### Prompt
Search the material for the string "hrun", then return every line where it is found.

### Data records
___
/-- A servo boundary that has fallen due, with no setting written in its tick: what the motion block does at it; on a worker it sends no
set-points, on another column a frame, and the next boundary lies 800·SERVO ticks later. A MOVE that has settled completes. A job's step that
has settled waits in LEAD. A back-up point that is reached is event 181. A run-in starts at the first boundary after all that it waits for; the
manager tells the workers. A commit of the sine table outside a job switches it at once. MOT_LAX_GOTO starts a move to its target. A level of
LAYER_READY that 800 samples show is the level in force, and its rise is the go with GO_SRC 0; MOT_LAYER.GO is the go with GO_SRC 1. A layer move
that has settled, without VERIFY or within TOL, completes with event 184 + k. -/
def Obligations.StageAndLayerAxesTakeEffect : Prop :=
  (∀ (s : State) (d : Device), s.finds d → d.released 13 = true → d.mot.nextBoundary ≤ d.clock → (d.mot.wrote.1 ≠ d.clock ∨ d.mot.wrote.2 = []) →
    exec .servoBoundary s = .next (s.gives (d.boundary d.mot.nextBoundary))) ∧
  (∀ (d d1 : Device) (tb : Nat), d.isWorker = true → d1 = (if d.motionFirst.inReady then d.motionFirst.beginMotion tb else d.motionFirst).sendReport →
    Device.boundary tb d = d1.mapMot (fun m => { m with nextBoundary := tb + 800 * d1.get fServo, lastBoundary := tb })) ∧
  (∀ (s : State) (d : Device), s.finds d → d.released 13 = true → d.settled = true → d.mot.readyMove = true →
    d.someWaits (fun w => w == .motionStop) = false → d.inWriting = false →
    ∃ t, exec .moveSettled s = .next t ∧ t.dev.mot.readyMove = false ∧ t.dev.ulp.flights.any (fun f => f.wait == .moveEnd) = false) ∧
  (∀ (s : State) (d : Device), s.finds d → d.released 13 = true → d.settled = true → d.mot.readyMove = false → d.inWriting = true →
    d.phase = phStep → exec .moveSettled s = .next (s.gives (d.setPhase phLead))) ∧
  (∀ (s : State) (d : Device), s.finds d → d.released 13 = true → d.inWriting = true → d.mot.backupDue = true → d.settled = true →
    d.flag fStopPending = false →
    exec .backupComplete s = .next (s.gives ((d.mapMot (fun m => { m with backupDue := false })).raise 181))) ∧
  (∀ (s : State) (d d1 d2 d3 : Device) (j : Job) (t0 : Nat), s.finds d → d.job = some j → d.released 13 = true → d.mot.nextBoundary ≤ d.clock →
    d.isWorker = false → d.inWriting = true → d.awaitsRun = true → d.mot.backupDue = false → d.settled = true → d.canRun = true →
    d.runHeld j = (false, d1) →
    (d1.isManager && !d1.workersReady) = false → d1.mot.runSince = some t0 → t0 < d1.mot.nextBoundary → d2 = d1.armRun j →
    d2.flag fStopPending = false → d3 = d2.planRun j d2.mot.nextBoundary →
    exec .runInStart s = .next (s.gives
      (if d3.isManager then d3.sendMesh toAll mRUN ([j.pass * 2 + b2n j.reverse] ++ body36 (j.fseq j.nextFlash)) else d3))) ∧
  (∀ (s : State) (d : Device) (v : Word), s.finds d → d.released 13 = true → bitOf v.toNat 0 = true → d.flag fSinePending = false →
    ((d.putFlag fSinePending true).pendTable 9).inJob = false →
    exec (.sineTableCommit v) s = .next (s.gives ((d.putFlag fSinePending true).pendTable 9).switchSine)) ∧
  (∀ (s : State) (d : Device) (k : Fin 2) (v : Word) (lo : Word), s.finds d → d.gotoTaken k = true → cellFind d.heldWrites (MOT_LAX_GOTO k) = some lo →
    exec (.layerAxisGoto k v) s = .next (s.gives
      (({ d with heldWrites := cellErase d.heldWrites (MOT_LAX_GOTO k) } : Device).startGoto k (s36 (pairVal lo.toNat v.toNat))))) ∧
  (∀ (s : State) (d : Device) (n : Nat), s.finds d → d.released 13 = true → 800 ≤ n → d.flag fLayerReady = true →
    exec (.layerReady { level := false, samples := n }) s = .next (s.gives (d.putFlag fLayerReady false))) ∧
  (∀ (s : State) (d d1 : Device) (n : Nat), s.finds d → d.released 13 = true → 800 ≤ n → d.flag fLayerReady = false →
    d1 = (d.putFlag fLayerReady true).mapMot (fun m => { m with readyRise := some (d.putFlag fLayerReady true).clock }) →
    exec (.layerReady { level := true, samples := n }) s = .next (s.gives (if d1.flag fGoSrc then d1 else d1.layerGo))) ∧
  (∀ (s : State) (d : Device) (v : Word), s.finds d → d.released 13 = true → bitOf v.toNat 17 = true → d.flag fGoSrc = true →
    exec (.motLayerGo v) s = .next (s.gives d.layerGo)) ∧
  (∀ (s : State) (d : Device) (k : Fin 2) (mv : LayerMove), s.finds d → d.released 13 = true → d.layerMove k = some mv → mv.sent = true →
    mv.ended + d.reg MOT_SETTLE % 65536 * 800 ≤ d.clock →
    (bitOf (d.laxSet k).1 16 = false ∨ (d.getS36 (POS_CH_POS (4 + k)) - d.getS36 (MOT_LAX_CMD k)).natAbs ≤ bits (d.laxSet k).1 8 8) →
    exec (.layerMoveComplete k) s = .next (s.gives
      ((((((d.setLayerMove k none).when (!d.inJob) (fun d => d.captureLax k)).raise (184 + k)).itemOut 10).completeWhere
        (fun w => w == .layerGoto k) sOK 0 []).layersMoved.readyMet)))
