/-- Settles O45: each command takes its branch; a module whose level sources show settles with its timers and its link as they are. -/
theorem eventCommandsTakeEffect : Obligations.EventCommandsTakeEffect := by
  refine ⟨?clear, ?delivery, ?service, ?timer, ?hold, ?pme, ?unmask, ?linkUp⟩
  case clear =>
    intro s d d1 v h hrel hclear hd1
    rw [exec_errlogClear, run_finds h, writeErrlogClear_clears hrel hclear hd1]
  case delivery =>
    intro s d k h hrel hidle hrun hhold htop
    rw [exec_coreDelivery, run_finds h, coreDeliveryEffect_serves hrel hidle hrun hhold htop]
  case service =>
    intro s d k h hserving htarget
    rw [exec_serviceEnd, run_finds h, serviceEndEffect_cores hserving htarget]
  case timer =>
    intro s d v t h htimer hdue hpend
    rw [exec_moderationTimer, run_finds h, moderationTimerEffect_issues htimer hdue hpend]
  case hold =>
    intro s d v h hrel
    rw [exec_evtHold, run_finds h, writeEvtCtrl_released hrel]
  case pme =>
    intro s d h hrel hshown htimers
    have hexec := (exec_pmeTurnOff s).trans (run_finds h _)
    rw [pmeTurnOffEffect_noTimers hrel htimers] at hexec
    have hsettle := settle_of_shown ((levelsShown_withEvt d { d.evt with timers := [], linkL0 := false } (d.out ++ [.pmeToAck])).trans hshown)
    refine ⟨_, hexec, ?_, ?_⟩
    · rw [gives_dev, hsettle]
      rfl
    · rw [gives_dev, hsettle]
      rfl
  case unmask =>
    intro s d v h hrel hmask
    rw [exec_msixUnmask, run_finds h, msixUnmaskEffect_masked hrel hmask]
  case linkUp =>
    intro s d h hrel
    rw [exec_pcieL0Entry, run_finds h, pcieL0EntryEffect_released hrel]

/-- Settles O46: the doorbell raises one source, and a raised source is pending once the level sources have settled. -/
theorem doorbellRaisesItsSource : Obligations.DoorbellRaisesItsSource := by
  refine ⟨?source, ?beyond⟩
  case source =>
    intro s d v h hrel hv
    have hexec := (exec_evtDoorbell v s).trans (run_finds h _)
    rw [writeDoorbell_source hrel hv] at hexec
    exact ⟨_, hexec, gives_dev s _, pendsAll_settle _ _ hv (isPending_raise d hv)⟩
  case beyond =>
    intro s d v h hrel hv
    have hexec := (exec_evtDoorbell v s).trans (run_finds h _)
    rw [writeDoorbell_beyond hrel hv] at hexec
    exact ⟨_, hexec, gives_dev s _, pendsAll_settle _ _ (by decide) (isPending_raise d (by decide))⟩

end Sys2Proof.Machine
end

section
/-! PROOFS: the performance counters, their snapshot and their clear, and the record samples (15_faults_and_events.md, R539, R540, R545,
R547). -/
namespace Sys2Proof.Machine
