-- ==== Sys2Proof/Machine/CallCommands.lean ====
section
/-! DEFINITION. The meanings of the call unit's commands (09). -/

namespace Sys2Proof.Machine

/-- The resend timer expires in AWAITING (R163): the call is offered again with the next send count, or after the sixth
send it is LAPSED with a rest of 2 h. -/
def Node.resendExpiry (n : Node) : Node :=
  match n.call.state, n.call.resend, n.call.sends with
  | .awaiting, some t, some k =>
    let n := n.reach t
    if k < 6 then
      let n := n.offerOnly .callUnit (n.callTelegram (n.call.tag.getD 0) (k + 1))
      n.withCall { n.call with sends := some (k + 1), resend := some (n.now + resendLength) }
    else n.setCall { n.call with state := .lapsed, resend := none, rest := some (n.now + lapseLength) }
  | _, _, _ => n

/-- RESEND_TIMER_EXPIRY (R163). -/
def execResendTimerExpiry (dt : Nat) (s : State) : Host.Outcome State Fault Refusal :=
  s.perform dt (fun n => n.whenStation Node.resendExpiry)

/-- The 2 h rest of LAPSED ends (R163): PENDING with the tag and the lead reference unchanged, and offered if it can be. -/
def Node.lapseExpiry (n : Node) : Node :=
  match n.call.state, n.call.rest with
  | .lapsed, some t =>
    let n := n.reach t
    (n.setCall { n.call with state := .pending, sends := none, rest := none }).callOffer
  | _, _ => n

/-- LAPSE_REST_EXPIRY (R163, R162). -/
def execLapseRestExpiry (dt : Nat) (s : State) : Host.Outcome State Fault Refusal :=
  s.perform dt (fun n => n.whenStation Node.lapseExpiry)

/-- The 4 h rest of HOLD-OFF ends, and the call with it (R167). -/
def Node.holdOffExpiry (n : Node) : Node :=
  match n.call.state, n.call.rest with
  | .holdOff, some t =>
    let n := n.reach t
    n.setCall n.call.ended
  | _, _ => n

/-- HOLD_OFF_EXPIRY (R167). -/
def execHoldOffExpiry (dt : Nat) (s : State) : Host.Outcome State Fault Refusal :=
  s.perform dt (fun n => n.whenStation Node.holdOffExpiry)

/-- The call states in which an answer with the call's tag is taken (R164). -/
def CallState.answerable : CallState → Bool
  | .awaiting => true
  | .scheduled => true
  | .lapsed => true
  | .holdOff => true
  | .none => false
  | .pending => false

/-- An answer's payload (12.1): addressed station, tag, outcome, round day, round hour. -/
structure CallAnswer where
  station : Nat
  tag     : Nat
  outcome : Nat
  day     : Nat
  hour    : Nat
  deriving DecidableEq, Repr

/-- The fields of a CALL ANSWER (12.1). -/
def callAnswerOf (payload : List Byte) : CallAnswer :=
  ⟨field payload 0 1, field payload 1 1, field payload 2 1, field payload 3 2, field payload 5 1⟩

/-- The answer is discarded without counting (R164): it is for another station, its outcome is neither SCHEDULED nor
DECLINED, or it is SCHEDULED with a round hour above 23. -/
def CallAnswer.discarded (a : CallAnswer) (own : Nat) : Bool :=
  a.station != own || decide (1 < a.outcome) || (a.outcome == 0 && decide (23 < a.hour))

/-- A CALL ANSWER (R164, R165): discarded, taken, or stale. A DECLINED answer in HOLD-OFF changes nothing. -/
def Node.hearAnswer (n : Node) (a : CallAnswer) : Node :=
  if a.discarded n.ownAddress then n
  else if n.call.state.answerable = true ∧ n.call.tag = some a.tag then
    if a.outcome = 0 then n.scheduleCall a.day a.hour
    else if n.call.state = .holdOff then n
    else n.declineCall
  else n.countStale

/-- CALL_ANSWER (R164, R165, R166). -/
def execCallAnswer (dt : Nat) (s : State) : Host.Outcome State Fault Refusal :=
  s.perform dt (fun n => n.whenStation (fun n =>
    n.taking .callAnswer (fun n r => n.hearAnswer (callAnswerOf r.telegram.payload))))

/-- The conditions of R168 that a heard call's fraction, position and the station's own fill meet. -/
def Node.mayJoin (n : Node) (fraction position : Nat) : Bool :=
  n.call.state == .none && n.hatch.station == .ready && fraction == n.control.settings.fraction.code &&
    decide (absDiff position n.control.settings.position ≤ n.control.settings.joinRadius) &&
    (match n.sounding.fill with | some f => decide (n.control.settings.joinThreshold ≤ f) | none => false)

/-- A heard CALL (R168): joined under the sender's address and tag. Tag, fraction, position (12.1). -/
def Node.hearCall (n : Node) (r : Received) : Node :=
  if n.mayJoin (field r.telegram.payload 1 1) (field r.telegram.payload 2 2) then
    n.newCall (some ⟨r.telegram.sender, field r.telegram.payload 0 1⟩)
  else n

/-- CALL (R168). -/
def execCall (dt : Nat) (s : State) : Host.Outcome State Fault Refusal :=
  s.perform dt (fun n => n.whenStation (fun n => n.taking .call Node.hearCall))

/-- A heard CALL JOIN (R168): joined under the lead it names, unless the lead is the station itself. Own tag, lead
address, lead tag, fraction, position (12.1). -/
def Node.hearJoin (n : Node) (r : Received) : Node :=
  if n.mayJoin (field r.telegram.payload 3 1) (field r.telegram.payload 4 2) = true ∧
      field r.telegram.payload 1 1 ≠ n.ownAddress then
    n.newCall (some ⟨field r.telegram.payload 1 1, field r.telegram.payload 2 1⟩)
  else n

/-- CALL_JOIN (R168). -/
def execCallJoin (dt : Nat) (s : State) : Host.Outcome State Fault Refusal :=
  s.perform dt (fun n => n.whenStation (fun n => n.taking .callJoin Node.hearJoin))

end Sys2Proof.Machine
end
___
### Exercise result
    intro s d k h hrel hidle hrun hhold htop
    rw [exec_coreDelivery, run_finds h, coreDeliveryEffect_serves hrel hidle hrun hhold htop]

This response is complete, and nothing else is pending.